# Favorite movie genres?



## ZJovicic (Feb 26, 2017)

What are your favorite movie genres?

For me it's mostly drama, comedy, independent, sometimes also biography, history, romance... and also some sci-fi, when there is a good idea behind the story. Also disaster movies are always a good thrill. 

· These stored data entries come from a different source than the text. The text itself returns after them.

/-- CS alone is loaded, with code that fits the CPL. -/
theorem KeepsSegs.of_cs {g : SegReg} (hsegs : t.segs = { s.segs with cs := g }) (hcpl : t.cpl = s.cpl)
    (hcode : codeOk s.cpl g) : KeepsSegs s t := by
  refine .of_data ?data (hcpl ▸ BitVec.le_refl _) (fun _ => ?code) fun h => ?stack
  case data => rw [hsegs]; exact forall_dataRegs.2 ⟨rfl, rfl, rfl, rfl⟩
  case code => rw [hsegs, hcpl]; exact hcode
  case stack => rw [hsegs, hcpl]; exact h.stack

/-- A data-segment register alone is loaded, with a segment the CPL may see. -/
theorem KeepsSegs.of_dataReg {r : SReg} {g : SegReg} (hr : r ∈ dataRegs) (hsegs : t.segs = s.segs.set r g)
    (hcpl : t.cpl = s.cpl) (hg : dataOk g) (hvisible : dataVisible s.cpl g) : KeepsSegs s t := by
  have hother {q : SReg} (hq : q ∉ dataRegs) : t.segs.get q = s.segs.get q :=
    hsegs ▸ Segs.get_set_other s.segs g fun e => hq (e ▸ hr)
  have hcode : t.segs.cs = s.segs.cs := hother (q := .cs) (by decide)
  have hstack : t.segs.ss = s.segs.ss := hother (q := .ss) (by decide)
  have hdata (P : SegReg → Prop) (hnew : P g) (hold : ∀ q ∈ dataRegs, P (s.segs.get q)) :
      ∀ q ∈ dataRegs, P (t.segs.get q) := by
    intro q hq
    rw [hsegs]
    by_cases heq : q = r
    · rw [heq, Segs.get_set_same]; exact hnew
    · rw [Segs.get_set_other s.segs g heq]; exact hold q hq
  exact ⟨fun h => ⟨hcode ▸ hcpl ▸ h.code, hstack ▸ hcpl ▸ h.stack, hdata dataOk hg h.data⟩,
    fun h => dataVisible_iff.2 (hcpl ▸ hdata (dataVisible s.cpl) hvisible (dataVisible_iff.1 h))⟩

/-- SS alone is loaded, with a stack segment of the CPL. -/
theorem KeepsSegs.of_ss {g : SegReg} (hsegs : t.segs = { s.segs with ss := g }) (hcpl : t.cpl = s.cpl)
    (hstack : stackOk s.cpl g) : KeepsSegs s t := by
  refine .of_data ?data (hcpl ▸ BitVec.le_refl _) (fun h => ?code) fun _ => ?stack
  case data => rw [hsegs]; exact forall_dataRegs.2 ⟨rfl, rfl, rfl, rfl⟩
  case code => rw [hsegs, hcpl]; exact h.code
  case stack => rw [hsegs, hcpl]; exact hstack

/-- A load of a segment register by a program (R121 to R124). -/
theorem loadSreg_keepsSegs {r : SReg} (h : loadSreg s r sel = .ok t) : KeepsSegs s t := by
  obtain ⟨hcan, hload⟩ := loadSreg_ok h
  have hsegs : t.segs = s.segs.set r (loadedSeg s r sel) := by
    rcases hload with ⟨-, rfl⟩ | ⟨-, rfl⟩
    · rfl
    · rw [setAccessed_frame]; rfl
  have hcpl : t.cpl = s.cpl := loadSreg_keeps_cpl s r sel t h
  cases r with
  | cs => cases hcan
  | ss =>
    have hfits := stackFits_of_canLoadSs hcan
    rw [loadedSeg_of_not_null .ss hfits.nonnull] at hsegs
    exact .of_ss hsegs hcpl (stackOk_segReg hfits)
  | ds | es | fs | gs =>
    obtain ⟨hok, hvisible⟩ := dataOk_loadedSeg _ hcan
    exact .of_dataReg (by simp [dataRegs]) hsegs hcpl hok hvisible

theorem enterCode_keepsSegs (hcode : CodeFits s sel s.cpl) (off : Word) :
    KeepsSegs s (enterCode s sel (descOf s sel) off) :=
  .of_cs (by rw [enterCode_frame]; rfl) rfl (codeOk_enteredCode hcode)

theorem calledState_keepsSegs (hcode : CodeFits s sel s.cpl) (off : Word) : KeepsSegs s (calledState s sel off ret) :=
  .of_cs (by rw [calledState_frame]) (by rw [calledState_frame]) (codeOk_enteredCode hcode)

/-- A far transfer enters code that fits the CPL, and goes inward with a new stack of the inner level (R166, R197). -/
theorem FarOutcome.keepsSegs (h : FarOutcome s ret sel k t) : KeepsSegs s t := by
  cases h with
  | jumpDirect off hcode => exact enterCode_keepsSegs hcode off
  | callDirect off hcode => exact calledState_keepsSegs hcode off
  | jumpGate off _ hcode => exact enterCode_keepsSegs hcode off
  | callGate off _ _ hcode => exact calledState_keepsSegs hcode off
  | callInner off p params hp _ hinner hcode hstack =>
    have hlower : p < s.cpl := hp ▸ of_decide_eq_true (Bool.and_eq_true_iff.1 hinner).2
    rw [commitSwitch_frame hp]
    exact .of_data (forall_dataRegs.2 ⟨rfl, rfl, rfl, rfl⟩) (BitVec.le_of_lt hlower)
      (fun _ => codeOk_enteredCode hcode) fun _ => stackOk_segReg hstack

/-- A far return enters code that fits the level it returns to, with a stack of that level (R222, R226, R227). -/
theorem ReturnOutcome.keepsSegs (h : ReturnOutcome s n t) : KeepsSegs s t := by
  cases h with
  | same _ hcode =>
    exact .of_cs (by rw [sameLevelState_frame]) (by rw [sameLevelState_frame]) (codeOk_enteredCode hcode)
  | outward _ hcode hstack =>
    have hcleared : ∀ r ∈ dataRegs,
        (outwardState s n).segs.get r = clearedSeg (selRpl (returnSel s)) (s.segs.get r) := by
      rw [outwardState_frame]
      exact forall_dataRegs.2 ⟨rfl, rfl, rfl, rfl⟩
    refine ⟨fun h => ⟨?code, ?stack, fun r hr => ?data⟩, fun _ => dataVisible_iff.2 fun r hr => ?visible⟩
    case code => rw [outwardState_frame]; exact codeOk_enteredCode hcode
    case stack => rw [outwardState_frame]; exact stackOk_segReg hstack
    case data => exact hcleared r hr ▸ dataOk_clearedSeg (h.data r hr) _
    case visible =>
      have hcpl : (outwardState s n).cpl = selRpl (returnSel s) := by rw [outwardState_frame]
      exact hcleared r hr ▸ hcpl ▸ clearedSeg_dataVisible _ _

theorem Effect.keepsSegs {i : Instr} (h : Effect s t i) : KeepsSegs s t := by
  cases h with
  | storesOnly hsegs hcpl _ => exact .of_eq hsegs hcpl
  | load u r sel _ hload hafter =>
    obtain ⟨hsegs, hcpl, -, -⟩ := protectedPart_eq_iff.1 hafter
    exact (loadSreg_keepsSegs hload).trans (.of_eq hsegs hcpl)
  | far k sel off _ hfar => exact hfar.keepsSegs
  | back n _ hreturn => exact hreturn.keepsSegs

end KeepsSegs

/-! ### The mode (R34, R341) -/

/-- MOV to CRn, DRn or TRn answers only where it leaves protected mode on and paging off (D4, D5). -/
theorem movToSys_modeOk {s t : State} {g : Option SysRegs} {n : BitVec 3} {i : Instr}
    (h : movToSys s g n i = .ok t) : t.ModeOk := by
  obtain ⟨-, -, h⟩ := privileged_ok.1 h
  obtain ⟨x, -, h⟩ := bind_ok.1 h
  obtain ⟨hpe, h⟩ := stopIf_bind_ok.1 h
  obtain ⟨_, hpg, rfl⟩ := bind_return_ok.1 h
  exact ⟨Bool.eq_true_of_not_eq_false hpe, Bool.eq_false_iff.2 (stopIf_ok.1 hpg)⟩

/-- CLTS keeps PE and PG (R252). -/
theorem clts_modeOk {s t : State} (hmode : s.ModeOk) (h : exec .clts s = .next t) : t.ModeOk := by
  obtain ⟨hpe, hpg⟩ := hmode
  obtain ⟨-, -, h⟩ := privileged_ok.1 (finish_next.1 h)
  cases h
  exact ⟨(getLsbD_clearTs s.sys.cr0 0).trans (by simpa [peBit] using hpe),
    (getLsbD_clearTs s.sys.cr0 31).trans (by simpa [pgBit] using hpg)⟩

/-- LMSW cannot clear PE and does not reach PG (R257). -/
theorem lmsw_modeOk {s t : State} {rm : RM} (hmode : s.ModeOk) (h : exec (.lmsw rm) s = .next t) : t.ModeOk := by
  obtain ⟨hpe, hpg⟩ := hmode
  obtain ⟨-, -, h⟩ := privileged_ok.1 (finish_next.1 h)
  obtain ⟨v, -, rfl⟩ := bind_return_ok.1 h
  have hpe' : s.sys.cr0.getLsbD 0 = true := hpe
  exact ⟨(getLsbD_loadMsw s.sys.cr0 v 0).trans (by simp [hpe']), (getLsbD_loadMsw s.sys.cr0 v 31).trans hpg⟩

theorem loadLdtr_keeps_sys (s : State) (sel : Half) : Keeps State.sys s (loadLdtr s sel) := by
  unfold loadLdtr
  split
  · exact .ok rfl
  · exact .bind fun _ _ => .ok rfl

theorem loadTr_keeps_sys (s : State) (sel : Half) : Keeps State.sys s (loadTr s sel) :=
  .bind fun _ _ => .bind fun _ _ => .ok rfl

theorem movFromSys_keeps_sys (s : State) (v : Option Word) (n : BitVec 3) (dst : Reg) (i : Instr) :
    Keeps State.sys s (movFromSys s v n dst i) :=
  .privileged (.bind fun _ _ => .ok rfl)

/-- Every instruction leaves protected mode on and paging off. -/
theorem exec_modeOk {i : Instr} {s t : State} (hmode : s.ModeOk) (h : exec i s = .next t) : t.ModeOk := by
  have of_sys (hsys : t.sys = s.sys) : t.ModeOk := by rwa [State.ModeOk, hsys]
  cases hi : isPrivileged i with
  | false => exact of_sys (congrArg SystemPart.sys (exec_unprivileged_systemPart hi h))
  | true =>
    cases i with
    | clts => exact clts_modeOk hmode h
    | lmsw _ => exact lmsw_modeOk hmode h
    | movToCr _ _ | movToDr _ _ | movToTr _ _ => exact movToSys_modeOk (finish_next.1 h)
    | hlt => exact of_sys (Keeps.next h (.bind fun _ _ => .ok rfl))
    | lgdt _ | lidt _ => exact of_sys (Keeps.next h (.privileged (.bind fun _ _ => .ok rfl)))
    | lldt _ =>
      exact of_sys (Keeps.next h
        (.privileged (.bind fun _ _ => (loadLdtr_keeps_sys s _).andThen (advance_sys _))))
    | ltr _ =>
      exact of_sys (Keeps.next h
        (.privileged (.bind fun _ _ => (loadTr_keeps_sys s _).andThen (advance_sys _))))
    | movFromCr _ _ | movFromDr _ _ | movFromTr _ _ => exact of_sys (Keeps.next h (movFromSys_keeps_sys s _ _ _ _))
    | _ => cases hi

/-! ### The invariant -/

/-- Every instruction that answers keeps the invariant: its effect decides the segment registers and memory. -/
theorem exec_keepsInv {i : Instr} {s t : State} (hinv : s.Inv) (h : exec i s = .next t) :
    t.Inv ∧ (s.DataVisible → t.DataVisible) := by
  obtain ⟨hsegs, hmode, hmem, hset⟩ := inv_iff.1 hinv
  have heffect := exec_effect h
  have hkeep := heffect.keepsSegs
  exact ⟨inv_iff.2 ⟨hkeep.ok hsegs, exec_modeOk hmode h, heffect.stores.wf hmem, heffect.stores.rising hset⟩,
    hkeep.visible⟩

/-- Settles O10: a halted step changes nothing, and any other executes an instruction. -/
theorem stepKeepsInv : Obligations.StepKeepsInv := by
  intro s t hinv h
  cases hhalted : s.halted with
  | true =>
    cases (haltedStays s hhalted).symm.trans h
    exact ⟨hinv, id⟩
  | false =>
    obtain ⟨i, -, -, hexec⟩ := step_next hhalted h
    exact exec_keepsInv hinv hexec

end Sys2Proof.Machine
end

You can select more than one option, so select all that you like to a significant extent.
If you like derived genres, select all constituents, for example comedy and drama, for so called "dramedy".


----------



## Bulldog (Nov 21, 2013)

I checked them all except Family/Kids.


----------



## norman bates (Aug 18, 2010)

Western should definitely be in the list.
Animation too.
Martial arts as well probably.


I'm a big fan of horror and science fiction in particular, but also thriller and adventure. But at the end of the day what is important is the quality, more than the genre (captain obvious is here).


----------



## ZJovicic (Feb 26, 2017)

just 15 places available...


----------



## Manxfeeder (Oct 19, 2010)

Action, Comedy, Historical, Biography, Fantasy. Of course, any more, watching one thing for 1.5 to 2 hours is a daunting investment of time, so it has to be really compelling for me to jump in.


----------



## EddieRUKiddingVarese (Jan 8, 2013)

Glad to see there is no Musical choice.................


----------



## Rogerx (Apr 27, 2018)

Can I have comedy drama please.


----------



## Phil loves classical (Feb 8, 2017)

The Western is easily my favourite (Shane my all-time fav always). Next Horror (tie between the Wicker Man and the Shining)


----------



## Sieglinde (Oct 25, 2009)

Historical (especially jidai geki), fantasy, western, noir.


----------



## EddieRUKiddingVarese (Jan 8, 2013)

Cheaparse low budget Sci-Fi


----------



## Classicalinheart (Jun 21, 2018)

I couldn't decide between Drama and Historical but the Musicals should be there too


----------